I think that, as more beekeepers actively select for survival in their local area, the diversity of localities in which we live potentially ensures much more genetic diversity than previous management practices.


----------



## Grid (Jun 5, 2009)

It's an interesting and, in my view, valid question.

The example I use is the Irish Potato Famine of 1845 - 1852. As I understand it, Ireland had mostly reduced its potato biodiversity down to two similar strains of potato, selected for various traits everyone agreed were beneficial (I'm guessing things like yield, flavor, etc...). 

Unfortunately both strains were susceptible to the same blight.

I try to maintain genetic diversity in my apiary - I have some feral, some local, some Buckfast, some Russian, some Italian from Hawaii, some local stock from Manitoba. That said, getting attacked every time you open a hive sucks, so I am re-queening one of my feral hives with some gentler local stock.

So am I maintaining genetic diversity, or contributing to the problem? I hope I'm striking a balance. I do still need to handle these creatures regularly after all.



Grid.


----------



## Tara (Jun 17, 2010)

I am also a fan of genetic diversity.

I can't contribute much at this point, being a beginner, but my long-term plan is to have a line of Russians, a line of Italians, and a line of 'local' swarm stock (if I can get one). Once I start making splits and nucs with different queens, I'll cull and choose the best among those lines, but unless one line is just useless I'd like all of them to contribute to my apiary. Instead of requeening all from one hive, I'll pick the best queen of each line to contribute to the yard. I know their original traits will breed out in a few generations, but they will not have started out closely related.

Oh yeah, and they don't get drugs so I'm choosing for hygenics at least!


----------



## B Reeves (Oct 2, 2009)

Mark, Diversity is allways a good thing, we breed our bees to live in an artificial environment to produce honey products, those undersirable genes will allways be there and new ones will be produced due to mutation, but lets keep it in perspective during you next dream sequence think about what your hives look like from the space station, we silly Humans, the bees will be here long after we are gone 
Bob


----------



## deknow (Jul 17, 2006)

no, diversity is not always a good thing.
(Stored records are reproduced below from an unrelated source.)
-- ==== Sys2Proof/Laws/State.lean ====
section
/-! SUPPORT. What each update of the state leaves in each field: one lemma per field per update, for simp. -/

namespace Sys2Proof

@[simp] theorem Tri.get_set_same {α : Type} (t : Tri α) (p : PlaneId) (x : α) : (t.set p x).get p = x := by
  cases p <;> rfl

theorem Tri.get_set {α : Type} (t : Tri α) (p q : PlaneId) (x : α) :
    (t.set p x).get q = if q = p then x else t.get q := by
  cases p <;> cases q <;> rfl

theorem Tri.get_set_ne {α : Type} (t : Tri α) {p q : PlaneId} (x : α) (h : q ≠ p) : (t.set p x).get q = t.get q := by
  rw [Tri.get_set, if_neg h]

@[simp] theorem Tri.get_map {α β : Type} (f : α → β) (t : Tri α) (p : PlaneId) : (t.map f).get p = f (t.get p) := by
  cases p <;> rfl

@[simp] theorem upd_get_same {α : Type} {n : Nat} (v : Vector α n) (i : Fin n) (f : α → α) :
    (upd v i f)[i.val] = f v[i.val] := by
  simp [upd]

theorem upd_get_ne {α : Type} {n : Nat} (v : Vector α n) (i j : Fin n) (f : α → α) (h : i ≠ j) :
    (upd v i f)[j.val] = v[j.val] := by
  have : i.val ≠ j.val := fun e => h (Fin.ext e)
  simp [upd, this]

end Sys2Proof

namespace Sys2Proof.Machine

@[simp] theorem State.answer_eq (s : State) (h : Hub) : s.answer h = .next { s with hub := h } := rfl

/-! ### Planes and ports of a hub -/

@[simp] theorem Hub.setPlane_plane (h : Hub) (p : PlaneId) (x : Plane) : (h.setPlane p x).plane p = x := by
  simp [Hub.setPlane, Hub.plane]

theorem Hub.setPlane_plane_ne (h : Hub) {p q : PlaneId} (x : Plane) (e : q ≠ p) : (h.setPlane p x).plane q = h.plane q := by
  simp [Hub.setPlane, Hub.plane, Tri.get_set_ne, e]

@[simp] theorem Hub.modPlane_plane (h : Hub) (p : PlaneId) (f : Plane → Plane) :
    (h.modPlane p f).plane p = f (h.plane p) := by
  simp [Hub.modPlane]

theorem Hub.modPlane_plane_ne (h : Hub) {p q : PlaneId} (f : Plane → Plane) (e : q ≠ p) :
    (h.modPlane p f).plane q = h.plane q := by
  simp [Hub.modPlane, Hub.setPlane_plane_ne, e]

@[simp] theorem Hub.modPort_port (h : Hub) (q : PortId) (f : Port → Port) : (h.modPort q f).port q = f (h.port q) := by
  simp [Hub.modPort, Hub.port]

theorem Hub.modPort_port_ne (h : Hub) {q r : PortId} (f : Port → Port) (e : q ≠ r) :
    (h.modPort q f).port r = h.port r := by
  simp [Hub.modPort, Hub.port, upd_get_ne, e]

@[simp] theorem Hub.allPorts_port (h : Hub) (q : PortId) (f : Port → Port) : (h.allPorts f).port q = f (h.port q) := by
  simp [Hub.allPorts, Hub.port]

@[simp] theorem Hub.modPort_plane (h : Hub) (q : PortId) (f : Port → Port) (p : PlaneId) :
    (h.modPort q f).plane p = h.plane p := rfl

@[simp] theorem Hub.allPorts_plane (h : Hub) (f : Port → Port) (p : PlaneId) : (h.allPorts f).plane p = h.plane p := rfl

@[simp] theorem Hub.modPlane_port (h : Hub) (p : PlaneId) (f : Plane → Plane) (q : PortId) :
    (h.modPlane p f).port q = h.port q := rfl

@[simp] theorem Hub.setPlane_ident (h : Hub) (p : PlaneId) (x : Plane) : (h.setPlane p x).ident = h.ident := rfl
@[simp] theorem Hub.setPlane_powered (h : Hub) (p : PlaneId) (x : Plane) : (h.setPlane p x).powered = h.powered := rfl
@[simp] theorem Hub.setPlane_conv (h : Hub) (p : PlaneId) (x : Plane) : (h.setPlane p x).conv = h.conv := rfl
@[simp] theorem Hub.setPlane_upstate (h : Hub) (p : PlaneId) (x : Plane) : (h.setPlane p x).upstate = h.upstate := rfl
@[simp] theorem Hub.setPlane_ustby (h : Hub) (p : PlaneId) (x : Plane) : (h.setPlane p x).ustby = h.ustby := rfl
@[simp] theorem Hub.setPlane_udecl (h : Hub) (p : PlaneId) (x : Plane) : (h.setPlane p x).udecl = h.udecl := rfl
@[simp] theorem Hub.setPlane_udig (h : Hub) (p : PlaneId) (x : Plane) : (h.setPlane p x).udig = h.udig := rfl
@[simp] theorem Hub.setPlane_partner (h : Hub) (p : PlaneId) (x : Plane) : (h.setPlane p x).partner = h.partner := rfl
@[simp] theorem Hub.setPlane_shots (h : Hub) (p : PlaneId) (x : Plane) : (h.setPlane p x).shots = h.shots := rfl
@[simp] theorem Hub.setPlane_last (h : Hub) (p : PlaneId) (x : Plane) : (h.setPlane p x).last = h.last := rfl
@[simp] theorem Hub.setPlane_ticks (h : Hub) (p : PlaneId) (x : Plane) : (h.setPlane p x).ticks = h.ticks := rfl
@[simp] theorem Hub.setPlane_cmp (h : Hub) (p : PlaneId) (x : Plane) : (h.setPlane p x).cmp = h.cmp := rfl
@[simp] theorem Hub.setPlane_marginal (h : Hub) (p : PlaneId) (x : Plane) : (h.setPlane p x).marginal = h.marginal := rfl
@[simp] theorem Hub.setPlane_ports (h : Hub) (p : PlaneId) (x : Plane) : (h.setPlane p x).ports = h.ports := rfl
@[simp] theorem Hub.setPlane_usrc (h : Hub) (p : PlaneId) (x : Plane) : (h.setPlane p x).usrc = h.usrc := rfl
@[simp] theorem Hub.setPlane_hand (h : Hub) (p : PlaneId) (x : Plane) : (h.setPlane p x).hand = h.hand := rfl
@[simp] theorem Hub.setPlane_ucommits (h : Hub) (p : PlaneId) (x : Plane) : (h.setPlane p x).ucommits = h.ucommits := rfl
@[simp] theorem Hub.setPlane_ucnt (h : Hub) (p : PlaneId) (x : Plane) : (h.setPlane p x).ucnt = h.ucnt := rfl
@[simp] theorem Hub.setPlane_ushort (h : Hub) (p : PlaneId) (x : Plane) : (h.setPlane p x).ushort = h.ushort := rfl
@[simp] theorem Hub.setPlane_chim (h : Hub) (p : PlaneId) (x : Plane) : (h.setPlane p x).chim = h.chim := rfl
@[simp] theorem Hub.setPlane_snap (h : Hub) (p : PlaneId) (x : Plane) : (h.setPlane p x).snap = h.snap := rfl
@[simp] theorem Hub.setPlane_nv (h : Hub) (p : PlaneId) (x : Plane) : (h.setPlane p x).nv = h.nv := rfl
@[simp] theorem Hub.setPlane_log (h : Hub) (p : PlaneId) (x : Plane) : (h.setPlane p x).log = h.log := rfl
@[simp] theorem Hub.setPlane_cfg (h : Hub) (p : PlaneId) (x : Plane) : (h.setPlane p x).cfg = h.cfg := rfl
@[simp] theorem Hub.setPlane_auth (h : Hub) (p : PlaneId) (x : Plane) : (h.setPlane p x).auth = h.auth := rfl
@[simp] theorem Hub.setPlane_env (h : Hub) (p : PlaneId) (x : Plane) : (h.setPlane p x).env = h.env := rfl
@[simp] theorem Hub.setPlane_freeIdx (h : Hub) (p : PlaneId) (x : Plane) : (h.setPlane p x).freeIdx = h.freeIdx := rfl

@[simp] theorem Hub.modPlane_ident (h : Hub) (p : PlaneId) (f : Plane → Plane) : (h.modPlane p f).ident = h.ident := rfl
@[simp] theorem Hub.modPlane_powered (h : Hub) (p : PlaneId) (f : Plane → Plane) : (h.modPlane p f).powered = h.powered := rfl
@[simp] theorem Hub.modPlane_conv (h : Hub) (p : PlaneId) (f : Plane → Plane) : (h.modPlane p f).conv = h.conv := rfl
@[simp] theorem Hub.modPlane_upstate (h : Hub) (p : PlaneId) (f : Plane → Plane) : (h.modPlane p f).upstate = h.upstate := rfl
@[simp] theorem Hub.modPlane_ustby (h : Hub) (p : PlaneId) (f : Plane → Plane) : (h.modPlane p f).ustby = h.ustby := rfl
@[simp] theorem Hub.modPlane_udecl (h : Hub) (p : PlaneId) (f : Plane → Plane) : (h.modPlane p f).udecl = h.udecl := rfl
@[simp] theorem Hub.modPlane_udig (h : Hub) (p : PlaneId) (f : Plane → Plane) : (h.modPlane p f).udig = h.udig := rfl
@[simp] theorem Hub.modPlane_partner (h : Hub) (p : PlaneId) (f : Plane → Plane) : (h.modPlane p f).partner = h.partner := rfl
@[simp] theorem Hub.modPlane_shots (h : Hub) (p : PlaneId) (f : Plane → Plane) : (h.modPlane p f).shots = h.shots := rfl
@[simp] theorem Hub.modPlane_last (h : Hub) (p : PlaneId) (f : Plane → Plane) : (h.modPlane p f).last = h.last := rfl
@[simp] theorem Hub.modPlane_ticks (h : Hub) (p : PlaneId) (f : Plane → Plane) : (h.modPlane p f).ticks = h.ticks := rfl
@[simp] theorem Hub.modPlane_cmp (h : Hub) (p : PlaneId) (f : Plane → Plane) : (h.modPlane p f).cmp = h.cmp := rfl
@[simp] theorem Hub.modPlane_marginal (h : Hub) (p : PlaneId) (f : Plane → Plane) : (h.modPlane p f).marginal = h.marginal := rfl
@[simp] theorem Hub.modPlane_ports (h : Hub) (p : PlaneId) (f : Plane → Plane) : (h.modPlane p f).ports = h.ports := rfl
@[simp] theorem Hub.modPlane_usrc (h : Hub) (p : PlaneId) (f : Plane → Plane) : (h.modPlane p f).usrc = h.usrc := rfl
@[simp] theorem Hub.modPlane_hand (h : Hub) (p : PlaneId) (f : Plane → Plane) : (h.modPlane p f).hand = h.hand := rfl
@[simp] theorem Hub.modPlane_ucommits (h : Hub) (p : PlaneId) (f : Plane → Plane) : (h.modPlane p f).ucommits = h.ucommits := rfl
@[simp] theorem Hub.modPlane_ucnt (h : Hub) (p : PlaneId) (f : Plane → Plane) : (h.modPlane p f).ucnt = h.ucnt := rfl
@[simp] theorem Hub.modPlane_ushort (h : Hub) (p : PlaneId) (f : Plane → Plane) : (h.modPlane p f).ushort = h.ushort := rfl
@[simp] theorem Hub.modPlane_chim (h : Hub) (p : PlaneId) (f : Plane → Plane) : (h.modPlane p f).chim = h.chim := rfl
@[simp] theorem Hub.modPlane_snap (h : Hub) (p : PlaneId) (f : Plane → Plane) : (h.modPlane p f).snap = h.snap := rfl
@[simp] theorem Hub.modPlane_nv (h : Hub) (p : PlaneId) (f : Plane → Plane) : (h.modPlane p f).nv = h.nv := rfl
@[simp] theorem Hub.modPlane_log (h : Hub) (p : PlaneId) (f : Plane → Plane) : (h.modPlane p f).log = h.log := rfl
@[simp] theorem Hub.modPlane_cfg (h : Hub) (p : PlaneId) (f : Plane → Plane) : (h.modPlane p f).cfg = h.cfg := rfl
@[simp] theorem Hub.modPlane_auth (h : Hub) (p : PlaneId) (f : Plane → Plane) : (h.modPlane p f).auth = h.auth := rfl
@[simp] theorem Hub.modPlane_env (h : Hub) (p : PlaneId) (f : Plane → Plane) : (h.modPlane p f).env = h.env := rfl
@[simp] theorem Hub.modPlane_freeIdx (h : Hub) (p : PlaneId) (f : Plane → Plane) : (h.modPlane p f).freeIdx = h.freeIdx := rfl

@[simp] theorem Hub.modPort_ident (h : Hub) (q : PortId) (f : Port → Port) : (h.modPort q f).ident = h.ident := rfl
@[simp] theorem Hub.modPort_powered (h : Hub) (q : PortId) (f : Port → Port) : (h.modPort q f).powered = h.powered := rfl
@[simp] theorem Hub.modPort_conv (h : Hub) (q : PortId) (f : Port → Port) : (h.modPort q f).conv = h.conv := rfl
@[simp] theorem Hub.modPort_upstate (h : Hub) (q : PortId) (f : Port → Port) : (h.modPort q f).upstate = h.upstate := rfl
@[simp] theorem Hub.modPort_ustby (h : Hub) (q : PortId) (f : Port → Port) : (h.modPort q f).ustby = h.ustby := rfl
@[simp] theorem Hub.modPort_udecl (h : Hub) (q : PortId) (f : Port → Port) : (h.modPort q f).udecl = h.udecl := rfl
@[simp] theorem Hub.modPort_udig (h : Hub) (q : PortId) (f : Port → Port) : (h.modPort q f).udig = h.udig := rfl
@[simp] theorem Hub.modPort_partner (h : Hub) (q : PortId) (f : Port → Port) : (h.modPort q f).partner = h.partner := rfl
@[simp] theorem Hub.modPort_shots (h : Hub) (q : PortId) (f : Port → Port) : (h.modPort q f).shots = h.shots := rfl
@[simp] theorem Hub.modPort_last (h : Hub) (q : PortId) (f : Port → Port) : (h.modPort q f).last = h.last := rfl
@[simp] theorem Hub.modPort_ticks (h : Hub) (q : PortId) (f : Port → Port) : (h.modPort q f).ticks = h.ticks := rfl
@[simp] theorem Hub.modPort_planes (h : Hub) (q : PortId) (f : Port → Port) : (h.modPort q f).planes = h.planes := rfl
@[simp] theorem Hub.modPort_cmp (h : Hub) (q : PortId) (f : Port → Port) : (h.modPort q f).cmp = h.cmp := rfl
@[simp] theorem Hub.modPort_marginal (h : Hub) (q : PortId) (f : Port → Port) : (h.modPort q f).marginal = h.marginal := rfl
@[simp] theorem Hub.modPort_usrc (h : Hub) (q : PortId) (f : Port → Port) : (h.modPort q f).usrc = h.usrc := rfl
@[simp] theorem Hub.modPort_hand (h : Hub) (q : PortId) (f : Port → Port) : (h.modPort q f).hand = h.hand := rfl
@[simp] theorem Hub.modPort_ucommits (h : Hub) (q : PortId) (f : Port → Port) : (h.modPort q f).ucommits = h.ucommits := rfl
@[simp] theorem Hub.modPort_ucnt (h : Hub) (q : PortId) (f : Port → Port) : (h.modPort q f).ucnt = h.ucnt := rfl
@[simp] theorem Hub.modPort_ushort (h : Hub) (q : PortId) (f : Port → Port) : (h.modPort q f).ushort = h.ushort := rfl
@[simp] theorem Hub.modPort_chim (h : Hub) (q : PortId) (f : Port → Port) : (h.modPort q f).chim = h.chim := rfl
@[simp] theorem Hub.modPort_snap (h : Hub) (q : PortId) (f : Port → Port) : (h.modPort q f).snap = h.snap := rfl
@[simp] theorem Hub.modPort_nv (h : Hub) (q : PortId) (f : Port → Port) : (h.modPort q f).nv = h.nv := rfl
@[simp] theorem Hub.modPort_log (h : Hub) (q : PortId) (f : Port → Port) : (h.modPort q f).log = h.log := rfl
@[simp] theorem Hub.modPort_cfg (h : Hub) (q : PortId) (f : Port → Port) : (h.modPort q f).cfg = h.cfg := rfl
@[simp] theorem Hub.modPort_auth (h : Hub) (q : PortId) (f : Port → Port) : (h.modPort q f).auth = h.auth := rfl
@[simp] theorem Hub.modPort_env (h : Hub) (q : PortId) (f : Port → Port) : (h.modPort q f).env = h.env := rfl
@[simp] theorem Hub.modPort_freeIdx (h : Hub) (q : PortId) (f : Port → Port) : (h.modPort q f).freeIdx = h.freeIdx := rfl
for instance, if i had some poor stock (the kind that needs to be fed frames of honey and capped brood to maintain) and offered it to you to add to your own "diversity", would you consider that a good thing?

deknow


----------



## sqkcrk (Dec 10, 2005)

My point is that we don't know the value of what may appear to be poor stock, not really. It may contain some necassary genetic advantages that could be of use in the future. This is not to say that we shouldn't be improving our bees genetically. And I doubt that we will ever creat a bee that would be like the irish potatoe. Bee genetics is complex.

But, isn't genetic purity dangerous?


----------



## WI-beek (Jul 14, 2009)

Genetic diversity is always a good thing, this does not mean undesirable genetics are a good thing. Like the potato famine demonstrated, get all your eggs in one basket, you better watch out. I dont care how fantastic those eggs are, your asking for trouble.


----------



## Tara (Jun 17, 2010)

I'm pretty sure all our breeding for 'gentle' bees dosn't help them one bit when they swarm and go feral. Or when gentle drones mate with feral queens...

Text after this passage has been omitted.